- What you need to do: From the line containing "def Dev.refuseWord (d" to the end of the records below, output each line exactly; include both ends and nothing else.
Top of Provided information
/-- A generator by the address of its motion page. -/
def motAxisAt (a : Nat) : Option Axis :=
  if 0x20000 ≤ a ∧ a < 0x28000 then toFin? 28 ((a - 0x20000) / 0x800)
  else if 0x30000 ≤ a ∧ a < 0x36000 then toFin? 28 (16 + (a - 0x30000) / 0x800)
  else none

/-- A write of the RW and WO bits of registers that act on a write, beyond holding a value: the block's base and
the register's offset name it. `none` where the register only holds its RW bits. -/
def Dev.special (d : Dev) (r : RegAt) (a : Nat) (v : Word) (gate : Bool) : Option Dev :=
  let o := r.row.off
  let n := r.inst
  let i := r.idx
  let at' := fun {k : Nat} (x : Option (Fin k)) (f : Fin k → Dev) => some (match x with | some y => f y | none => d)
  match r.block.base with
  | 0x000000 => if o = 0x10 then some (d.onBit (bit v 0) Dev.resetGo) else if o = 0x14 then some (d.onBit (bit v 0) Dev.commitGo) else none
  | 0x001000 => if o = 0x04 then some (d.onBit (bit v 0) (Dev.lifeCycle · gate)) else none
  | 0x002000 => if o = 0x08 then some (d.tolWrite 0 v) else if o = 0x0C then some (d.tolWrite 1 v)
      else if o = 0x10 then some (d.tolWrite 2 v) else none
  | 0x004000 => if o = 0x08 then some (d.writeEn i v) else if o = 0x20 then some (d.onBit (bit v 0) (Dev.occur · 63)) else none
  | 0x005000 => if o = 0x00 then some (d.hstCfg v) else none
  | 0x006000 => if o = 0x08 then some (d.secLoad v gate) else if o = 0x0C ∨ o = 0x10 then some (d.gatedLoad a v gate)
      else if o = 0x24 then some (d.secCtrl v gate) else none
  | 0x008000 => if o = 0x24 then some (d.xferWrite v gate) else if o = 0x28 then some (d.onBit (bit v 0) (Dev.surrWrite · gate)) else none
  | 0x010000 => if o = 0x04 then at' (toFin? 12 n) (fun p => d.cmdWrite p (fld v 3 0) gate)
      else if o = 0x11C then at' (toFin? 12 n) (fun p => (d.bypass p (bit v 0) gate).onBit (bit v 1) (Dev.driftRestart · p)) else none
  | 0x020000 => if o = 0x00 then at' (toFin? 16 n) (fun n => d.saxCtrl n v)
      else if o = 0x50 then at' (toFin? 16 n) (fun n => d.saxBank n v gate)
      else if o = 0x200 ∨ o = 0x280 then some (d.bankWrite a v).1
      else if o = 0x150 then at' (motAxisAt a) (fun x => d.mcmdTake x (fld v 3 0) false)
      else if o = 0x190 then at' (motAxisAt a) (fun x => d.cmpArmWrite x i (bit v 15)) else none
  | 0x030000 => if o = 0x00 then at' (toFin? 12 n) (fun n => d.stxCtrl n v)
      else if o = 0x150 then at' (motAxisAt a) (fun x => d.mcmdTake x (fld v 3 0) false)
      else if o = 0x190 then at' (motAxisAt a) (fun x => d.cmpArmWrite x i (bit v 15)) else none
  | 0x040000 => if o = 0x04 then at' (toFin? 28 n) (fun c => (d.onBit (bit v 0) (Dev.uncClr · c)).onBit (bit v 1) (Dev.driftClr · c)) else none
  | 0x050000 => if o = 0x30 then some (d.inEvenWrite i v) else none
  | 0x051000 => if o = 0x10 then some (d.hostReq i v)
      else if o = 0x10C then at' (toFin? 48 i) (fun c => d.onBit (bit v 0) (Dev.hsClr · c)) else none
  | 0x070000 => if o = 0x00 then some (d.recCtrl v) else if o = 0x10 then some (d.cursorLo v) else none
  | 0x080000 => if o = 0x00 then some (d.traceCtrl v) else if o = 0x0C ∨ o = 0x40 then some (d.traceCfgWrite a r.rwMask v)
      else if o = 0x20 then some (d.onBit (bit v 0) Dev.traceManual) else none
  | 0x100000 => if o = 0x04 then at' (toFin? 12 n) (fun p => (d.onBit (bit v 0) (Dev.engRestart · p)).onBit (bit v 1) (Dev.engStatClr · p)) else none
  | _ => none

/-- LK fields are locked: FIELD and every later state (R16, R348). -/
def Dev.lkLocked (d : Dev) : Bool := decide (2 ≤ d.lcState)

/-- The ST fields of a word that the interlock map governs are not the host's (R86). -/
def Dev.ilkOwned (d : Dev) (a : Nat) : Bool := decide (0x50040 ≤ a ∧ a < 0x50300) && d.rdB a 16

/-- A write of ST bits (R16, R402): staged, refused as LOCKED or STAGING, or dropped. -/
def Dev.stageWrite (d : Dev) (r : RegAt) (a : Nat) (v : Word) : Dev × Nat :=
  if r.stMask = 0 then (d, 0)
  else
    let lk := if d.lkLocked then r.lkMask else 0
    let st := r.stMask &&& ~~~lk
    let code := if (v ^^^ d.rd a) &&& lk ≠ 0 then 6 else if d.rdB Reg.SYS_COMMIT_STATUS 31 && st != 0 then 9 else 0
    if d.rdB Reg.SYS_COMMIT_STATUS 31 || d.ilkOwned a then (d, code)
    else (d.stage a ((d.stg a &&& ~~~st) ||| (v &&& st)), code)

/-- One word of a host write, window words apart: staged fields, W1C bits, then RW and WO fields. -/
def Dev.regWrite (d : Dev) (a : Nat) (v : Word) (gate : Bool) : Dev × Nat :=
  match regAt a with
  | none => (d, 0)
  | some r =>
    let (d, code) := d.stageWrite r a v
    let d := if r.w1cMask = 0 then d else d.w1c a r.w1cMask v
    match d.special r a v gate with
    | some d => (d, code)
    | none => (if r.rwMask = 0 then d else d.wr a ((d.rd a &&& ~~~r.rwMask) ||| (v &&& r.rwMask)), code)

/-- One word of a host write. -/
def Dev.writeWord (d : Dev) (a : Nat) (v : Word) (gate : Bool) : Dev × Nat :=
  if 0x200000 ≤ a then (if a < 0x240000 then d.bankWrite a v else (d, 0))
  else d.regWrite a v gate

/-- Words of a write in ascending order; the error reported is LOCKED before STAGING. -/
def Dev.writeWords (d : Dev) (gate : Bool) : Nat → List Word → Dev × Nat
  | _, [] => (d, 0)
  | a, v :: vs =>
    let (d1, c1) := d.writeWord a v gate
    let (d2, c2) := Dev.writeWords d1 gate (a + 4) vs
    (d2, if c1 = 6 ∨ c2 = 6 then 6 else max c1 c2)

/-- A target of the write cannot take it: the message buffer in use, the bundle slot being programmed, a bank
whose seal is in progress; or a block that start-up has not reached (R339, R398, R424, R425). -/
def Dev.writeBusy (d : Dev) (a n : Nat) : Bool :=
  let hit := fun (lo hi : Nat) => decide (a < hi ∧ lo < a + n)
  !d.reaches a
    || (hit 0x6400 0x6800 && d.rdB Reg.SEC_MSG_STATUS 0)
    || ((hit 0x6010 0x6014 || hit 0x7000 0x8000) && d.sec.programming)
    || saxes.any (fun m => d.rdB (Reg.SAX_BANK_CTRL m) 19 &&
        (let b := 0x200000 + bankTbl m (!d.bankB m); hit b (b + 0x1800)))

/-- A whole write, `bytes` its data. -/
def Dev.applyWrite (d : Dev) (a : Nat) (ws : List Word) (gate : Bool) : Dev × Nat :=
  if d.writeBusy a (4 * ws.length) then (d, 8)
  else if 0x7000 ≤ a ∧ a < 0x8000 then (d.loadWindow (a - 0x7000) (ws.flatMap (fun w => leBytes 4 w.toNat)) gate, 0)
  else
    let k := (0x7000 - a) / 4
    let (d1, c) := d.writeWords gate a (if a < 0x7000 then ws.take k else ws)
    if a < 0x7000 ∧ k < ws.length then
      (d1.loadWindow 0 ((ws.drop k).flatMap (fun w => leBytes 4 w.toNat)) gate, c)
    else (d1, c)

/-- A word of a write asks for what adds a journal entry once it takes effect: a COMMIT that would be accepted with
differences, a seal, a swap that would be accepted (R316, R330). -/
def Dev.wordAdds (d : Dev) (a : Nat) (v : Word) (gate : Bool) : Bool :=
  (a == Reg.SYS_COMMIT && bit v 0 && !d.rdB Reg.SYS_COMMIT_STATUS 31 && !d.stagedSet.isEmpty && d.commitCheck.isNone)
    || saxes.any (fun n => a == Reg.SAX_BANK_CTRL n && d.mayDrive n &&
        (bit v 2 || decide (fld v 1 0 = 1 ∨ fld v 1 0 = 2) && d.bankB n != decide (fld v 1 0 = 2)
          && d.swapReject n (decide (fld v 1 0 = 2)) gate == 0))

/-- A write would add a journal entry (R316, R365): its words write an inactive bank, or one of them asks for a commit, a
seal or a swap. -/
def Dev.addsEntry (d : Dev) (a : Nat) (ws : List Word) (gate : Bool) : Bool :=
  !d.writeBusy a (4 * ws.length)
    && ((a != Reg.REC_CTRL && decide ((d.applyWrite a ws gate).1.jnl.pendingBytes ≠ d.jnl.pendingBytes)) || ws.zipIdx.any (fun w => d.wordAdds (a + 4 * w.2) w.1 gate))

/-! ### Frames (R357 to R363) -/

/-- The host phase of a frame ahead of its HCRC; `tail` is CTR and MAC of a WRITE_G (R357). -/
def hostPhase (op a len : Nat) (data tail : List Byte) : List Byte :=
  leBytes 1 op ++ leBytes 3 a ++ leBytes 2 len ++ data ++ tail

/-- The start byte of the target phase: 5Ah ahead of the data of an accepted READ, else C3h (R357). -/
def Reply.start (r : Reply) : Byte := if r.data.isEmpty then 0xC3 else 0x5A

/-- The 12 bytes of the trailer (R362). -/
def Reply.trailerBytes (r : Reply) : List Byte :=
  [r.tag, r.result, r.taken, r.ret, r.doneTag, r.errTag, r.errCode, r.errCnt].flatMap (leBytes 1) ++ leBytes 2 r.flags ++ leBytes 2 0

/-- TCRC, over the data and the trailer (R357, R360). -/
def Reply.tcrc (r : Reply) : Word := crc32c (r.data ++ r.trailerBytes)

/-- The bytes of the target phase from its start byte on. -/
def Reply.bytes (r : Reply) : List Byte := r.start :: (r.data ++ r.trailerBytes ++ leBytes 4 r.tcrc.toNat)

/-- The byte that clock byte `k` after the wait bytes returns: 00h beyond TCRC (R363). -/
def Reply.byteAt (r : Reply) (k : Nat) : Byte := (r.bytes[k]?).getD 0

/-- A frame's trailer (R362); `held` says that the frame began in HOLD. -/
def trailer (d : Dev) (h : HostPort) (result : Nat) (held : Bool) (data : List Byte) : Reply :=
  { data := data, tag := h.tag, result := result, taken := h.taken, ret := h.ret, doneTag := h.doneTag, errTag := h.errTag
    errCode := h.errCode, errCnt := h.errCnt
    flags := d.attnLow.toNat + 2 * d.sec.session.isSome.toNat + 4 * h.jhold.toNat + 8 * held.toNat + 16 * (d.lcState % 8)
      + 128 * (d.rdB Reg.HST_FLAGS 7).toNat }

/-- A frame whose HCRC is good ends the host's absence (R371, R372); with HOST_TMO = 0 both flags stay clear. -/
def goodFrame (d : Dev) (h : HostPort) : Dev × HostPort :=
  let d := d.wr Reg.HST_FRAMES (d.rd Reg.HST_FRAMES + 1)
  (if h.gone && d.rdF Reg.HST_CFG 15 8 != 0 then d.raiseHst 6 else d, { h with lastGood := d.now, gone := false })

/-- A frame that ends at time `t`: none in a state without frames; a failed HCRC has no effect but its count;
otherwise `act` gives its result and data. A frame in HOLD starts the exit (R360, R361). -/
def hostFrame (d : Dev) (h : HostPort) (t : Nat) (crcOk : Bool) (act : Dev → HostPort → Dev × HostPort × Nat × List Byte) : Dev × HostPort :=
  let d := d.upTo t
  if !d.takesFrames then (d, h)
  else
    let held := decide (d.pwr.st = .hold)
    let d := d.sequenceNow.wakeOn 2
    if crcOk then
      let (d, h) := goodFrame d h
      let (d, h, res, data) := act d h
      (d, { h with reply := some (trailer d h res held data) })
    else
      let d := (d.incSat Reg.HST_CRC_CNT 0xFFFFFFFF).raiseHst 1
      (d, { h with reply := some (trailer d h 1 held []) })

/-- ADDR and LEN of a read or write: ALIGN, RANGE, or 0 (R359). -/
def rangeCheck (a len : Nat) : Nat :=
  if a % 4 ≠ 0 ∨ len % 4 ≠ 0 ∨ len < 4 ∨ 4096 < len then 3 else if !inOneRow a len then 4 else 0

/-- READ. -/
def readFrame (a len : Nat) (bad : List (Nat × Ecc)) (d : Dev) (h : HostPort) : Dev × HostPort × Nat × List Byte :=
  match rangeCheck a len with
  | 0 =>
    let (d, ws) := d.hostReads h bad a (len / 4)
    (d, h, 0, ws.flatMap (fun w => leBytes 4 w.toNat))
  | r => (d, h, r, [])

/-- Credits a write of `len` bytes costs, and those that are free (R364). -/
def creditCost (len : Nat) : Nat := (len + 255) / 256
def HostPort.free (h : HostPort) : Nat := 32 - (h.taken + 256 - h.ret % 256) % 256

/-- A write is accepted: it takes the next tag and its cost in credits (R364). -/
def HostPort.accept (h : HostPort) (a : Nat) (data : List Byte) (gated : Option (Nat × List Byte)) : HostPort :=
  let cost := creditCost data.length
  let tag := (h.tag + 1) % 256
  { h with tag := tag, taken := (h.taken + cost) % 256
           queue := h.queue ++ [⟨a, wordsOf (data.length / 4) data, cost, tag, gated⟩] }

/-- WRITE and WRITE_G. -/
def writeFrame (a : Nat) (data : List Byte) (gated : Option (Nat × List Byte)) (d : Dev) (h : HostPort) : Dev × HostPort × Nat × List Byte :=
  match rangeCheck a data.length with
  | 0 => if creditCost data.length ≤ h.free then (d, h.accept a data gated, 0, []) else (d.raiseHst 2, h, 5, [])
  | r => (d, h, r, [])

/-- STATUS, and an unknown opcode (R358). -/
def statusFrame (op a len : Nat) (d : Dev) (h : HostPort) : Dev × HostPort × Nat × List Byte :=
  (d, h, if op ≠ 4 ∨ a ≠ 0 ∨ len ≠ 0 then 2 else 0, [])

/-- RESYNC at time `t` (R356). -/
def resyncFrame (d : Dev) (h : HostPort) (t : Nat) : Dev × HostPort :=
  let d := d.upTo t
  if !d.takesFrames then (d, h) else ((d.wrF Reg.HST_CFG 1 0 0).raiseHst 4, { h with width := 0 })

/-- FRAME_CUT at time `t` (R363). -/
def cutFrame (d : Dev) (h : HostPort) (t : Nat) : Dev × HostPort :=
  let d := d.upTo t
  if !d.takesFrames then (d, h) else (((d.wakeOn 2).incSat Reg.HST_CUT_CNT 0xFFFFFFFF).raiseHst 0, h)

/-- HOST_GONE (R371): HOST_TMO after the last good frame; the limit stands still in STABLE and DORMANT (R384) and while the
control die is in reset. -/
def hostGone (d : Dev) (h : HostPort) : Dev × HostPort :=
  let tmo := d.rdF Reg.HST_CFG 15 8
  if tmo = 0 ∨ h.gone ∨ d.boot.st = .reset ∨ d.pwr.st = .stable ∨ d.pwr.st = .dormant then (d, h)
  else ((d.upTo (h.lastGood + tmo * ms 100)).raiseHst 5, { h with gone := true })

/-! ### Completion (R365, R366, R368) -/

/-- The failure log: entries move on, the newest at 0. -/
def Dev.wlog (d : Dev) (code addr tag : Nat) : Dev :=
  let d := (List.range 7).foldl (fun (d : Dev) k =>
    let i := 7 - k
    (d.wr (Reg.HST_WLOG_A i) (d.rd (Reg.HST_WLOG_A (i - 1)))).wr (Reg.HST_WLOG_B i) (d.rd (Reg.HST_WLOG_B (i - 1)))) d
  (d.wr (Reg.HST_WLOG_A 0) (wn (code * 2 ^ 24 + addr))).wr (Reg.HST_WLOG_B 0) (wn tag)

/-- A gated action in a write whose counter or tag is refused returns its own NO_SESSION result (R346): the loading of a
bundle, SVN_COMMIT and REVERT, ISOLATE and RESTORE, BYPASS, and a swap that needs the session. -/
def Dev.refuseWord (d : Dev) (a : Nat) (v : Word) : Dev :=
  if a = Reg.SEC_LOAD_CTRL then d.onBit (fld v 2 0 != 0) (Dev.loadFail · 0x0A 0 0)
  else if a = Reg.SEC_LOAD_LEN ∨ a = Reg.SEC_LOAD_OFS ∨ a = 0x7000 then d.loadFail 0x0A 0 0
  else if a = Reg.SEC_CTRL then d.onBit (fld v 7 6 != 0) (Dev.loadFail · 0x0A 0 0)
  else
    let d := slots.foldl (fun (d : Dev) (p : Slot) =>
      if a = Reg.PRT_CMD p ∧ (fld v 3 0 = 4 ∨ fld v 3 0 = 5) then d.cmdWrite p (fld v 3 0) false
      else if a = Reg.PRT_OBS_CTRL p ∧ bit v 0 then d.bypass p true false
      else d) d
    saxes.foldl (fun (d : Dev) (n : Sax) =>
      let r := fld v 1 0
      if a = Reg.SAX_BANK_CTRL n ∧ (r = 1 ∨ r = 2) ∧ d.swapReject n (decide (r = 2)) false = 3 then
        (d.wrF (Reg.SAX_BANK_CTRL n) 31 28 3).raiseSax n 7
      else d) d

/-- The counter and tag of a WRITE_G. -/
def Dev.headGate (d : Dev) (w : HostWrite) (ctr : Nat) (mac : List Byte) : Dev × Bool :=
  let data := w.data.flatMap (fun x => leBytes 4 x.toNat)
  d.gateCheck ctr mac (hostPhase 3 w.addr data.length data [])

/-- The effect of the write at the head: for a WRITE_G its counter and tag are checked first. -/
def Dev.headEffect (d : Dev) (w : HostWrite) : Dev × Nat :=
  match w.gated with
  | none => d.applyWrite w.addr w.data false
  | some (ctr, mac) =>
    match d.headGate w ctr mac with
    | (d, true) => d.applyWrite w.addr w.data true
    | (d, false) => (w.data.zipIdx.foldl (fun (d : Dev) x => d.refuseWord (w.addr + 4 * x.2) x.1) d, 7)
Bottom of Provided information
- Solution for this exercise:
def Dev.refuseWord (d : Dev) (a : Nat) (v : Word) : Dev :=
  if a = Reg.SEC_LOAD_CTRL then d.onBit (fld v 2 0 != 0) (Dev.loadFail · 0x0A 0 0)
  else if a = Reg.SEC_LOAD_LEN ∨ a = Reg.SEC_LOAD_OFS ∨ a = 0x7000 then d.loadFail 0x0A 0 0
  else if a = Reg.SEC_CTRL then d.onBit (fld v 7 6 != 0) (Dev.loadFail · 0x0A 0 0)
  else
    let d := slots.foldl (fun (d : Dev) (p : Slot) =>
      if a = Reg.PRT_CMD p ∧ (fld v 3 0 = 4 ∨ fld v 3 0 = 5) then d.cmdWrite p (fld v 3 0) false
      else if a = Reg.PRT_OBS_CTRL p ∧ bit v 0 then d.bypass p true false
      else d) d
    saxes.foldl (fun (d : Dev) (n : Sax) =>
      let r := fld v 1 0
      if a = Reg.SAX_BANK_CTRL n ∧ (r = 1 ∨ r = 2) ∧ d.swapReject n (decide (r = 2)) false = 3 then
        (d.wrF (Reg.SAX_BANK_CTRL n) 31 28 3).raiseSax n 7
      else d) d

/-- The counter and tag of a WRITE_G. -/
def Dev.headGate (d : Dev) (w : HostWrite) (ctr : Nat) (mac : List Byte) : Dev × Bool :=
  let data := w.data.flatMap (fun x => leBytes 4 x.toNat)
  d.gateCheck ctr mac (hostPhase 3 w.addr data.length data [])

/-- The effect of the write at the head: for a WRITE_G its counter and tag are checked first. -/
def Dev.headEffect (d : Dev) (w : HostWrite) : Dev × Nat :=
  match w.gated with
  | none => d.applyWrite w.addr w.data false
  | some (ctr, mac) =>
    match d.headGate w ctr mac with
    | (d, true) => d.applyWrite w.addr w.data true
    | (d, false) => (w.data.zipIdx.foldl (fun (d : Dev) x => d.refuseWord (w.addr + 4 * x.2) x.1) d, 7)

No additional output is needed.